Output only the lines from the start of the entries through the line holding "cases t; simp only at h; subst h; rfl". Each line must match the original exactly.

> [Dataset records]

────────────────

-- ==== Sys2Proof/Laws/Issue.lean ====
section
/-! SUPPORT. Laws of issue: what becomes of a bundle of one syllable when its plan commits, traps or stalls. -/

namespace Sys2Proof.Machine

@[simp] theorem Strand.early_nil (t : Strand) (f : Fetched) (h : t.late = []) : t.early f = t := by
  cases t; simp only at h; subst h; rfl

/-- Where no write to LC is outstanding, a bundle is judged on the state as it is. -/
theorem State.ripe_eq (s : State) (f : Fetched) (h : s.me.late = []) : s.ripe f = s.setStrand s.cur s.me := by
  simp [State.ripe, State.onMe_eq, Strand.early_nil _ _ h]

/-- Changing nothing keeps the parts by number. -/
@[simp] theorem State.me_relisted (s : State) : (s.setStrand s.cur s.me).me = s.me := State.me_setStrand s s.me

@[simp] theorem State.strand_relisted (s : State) (w : Nat) : (s.setStrand s.cur s.me).strand w = s.strand w := by
  by_cases h : w = s.cur
  · subst h; simp [State.me]
  · exact State.strand_setStrand_other s _ h

/-- One syllable never needs two instances of a unit (R65). -/
theorem Core.splits_one (c : Core) (w : Work) : c.splits [w] = false := by
  have h1 : ((w.slot == Slot.s0) && (w.slot == Slot.s1)) = false := by cases w.slot <;> rfl
  have h2 : ((w.slot == Slot.v0) && (w.slot == Slot.v1)) = false := by cases w.slot <;> rfl
  simp [Core.splits, h1, h2]

/-- A bundle of one syllable has not been split. -/
theorem State.whole_one (s : State) (w : Work) : s.whole [w] = s := by
  simp [State.whole, Core.splits_one]

@[simp] theorem shares_nil (a : List Reg) : shares a [] = false := by
  simp [shares]

@[simp] theorem firstDup_one (t : Strand) (w : Work) : firstDup t [w] = none := by
  simp [firstDup]

theorem State.Unheld.report_none {s : State} {i : Instr} (h : s.Unheld i) (w : Work) (hw : w.instr = i) : w.report s.me = none := by
  unfold Work.report
  rw [List.find?_eq_none]
  intro r hr
  cases hd : r.dest with
  | none => simp
  | some d =>
    have := h.reports r hr d hd
    simp only [List.mem_append, not_or] at this
    simp only [hw, Bool.or_eq_true, List.contains_iff_mem, not_or]
    exact this

theorem State.Unheld.waits_false {s : State} {i : Instr} (h : s.Unheld i) (w : Work) (hw : w.instr = i) (hs : w.slot = s.slot) :
    w.waits (s.setStrand s.cur s.me) = false := by
  have h1 : ∀ r ∈ readRegs s.me i, s.me.busyReg r = false := fun r hr => h.regs r (List.mem_append_left _ hr)
  have h2 : ∀ r ∈ writeRegs s.me i, s.me.busyReg r = false := fun r hr => h.regs r (List.mem_append_right _ hr)
  have e1 : (readRegs s.me i).any s.me.busyReg = false := by
    rw [List.any_eq_false]; intro r hr; simp [h1 r hr]
  have e2 : (writeRegs s.me i).any s.me.busyReg = false := by
    rw [List.any_eq_false]; intro r hr; simp [h2 r hr]
  have e3 : ((s.slot == .m) && s.me.loads.any fun e => e.kind == .acquire) = false := by
    by_cases hm : s.slot = .m
    · have := h.order hm
      have : (s.me.loads.any fun e => e.kind == .acquire) = false := by
        rw [List.any_eq_false]; intro e he; simpa using this e he
      simp [this]
    · have : (s.slot == .m) = false := by simpa using hm
      simp [this]
  have e4 : ((s.slot == .v0 && (s.core (coreOf s.cur)).half.isNone || s.slot == .v1) &&
      decide (s.clkHere < (s.core (coreOf s.cur)).vbusy.get ((s.core (coreOf s.cur)).unitOf s.slot) 0)) = false := by
    by_cases hv : s.slot = .v0 ∨ s.slot = .v1
    · have := h.unit hv
      simp [Nat.not_lt.mpr this]
    · have h0 : (s.slot == .v0) = false := by simpa using fun h => hv (.inl h)
      have h1 : (s.slot == .v1) = false := by simpa using fun h => hv (.inr h)
      simp [h0, h1]
  have e5 : (s.setStrand s.cur s.me).clkHere = s.clkHere := rfl
  simp only [Work.waits, State.me_relisted, State.setStrand_cur, State.core_setStrand, hw, hs, e1, e2, e3, e4, e5, Bool.or_self]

────────────────

> [ANSWER TO THE EXERCISE]
-- ==== Sys2Proof/Laws/Issue.lean ====
section
/-! SUPPORT. Laws of issue: what becomes of a bundle of one syllable when its plan commits, traps or stalls. -/

namespace Sys2Proof.Machine

@[simp] theorem Strand.early_nil (t : Strand) (f : Fetched) (h : t.late = []) : t.early f = t := by
  cases t; simp only at h; subst h; rfl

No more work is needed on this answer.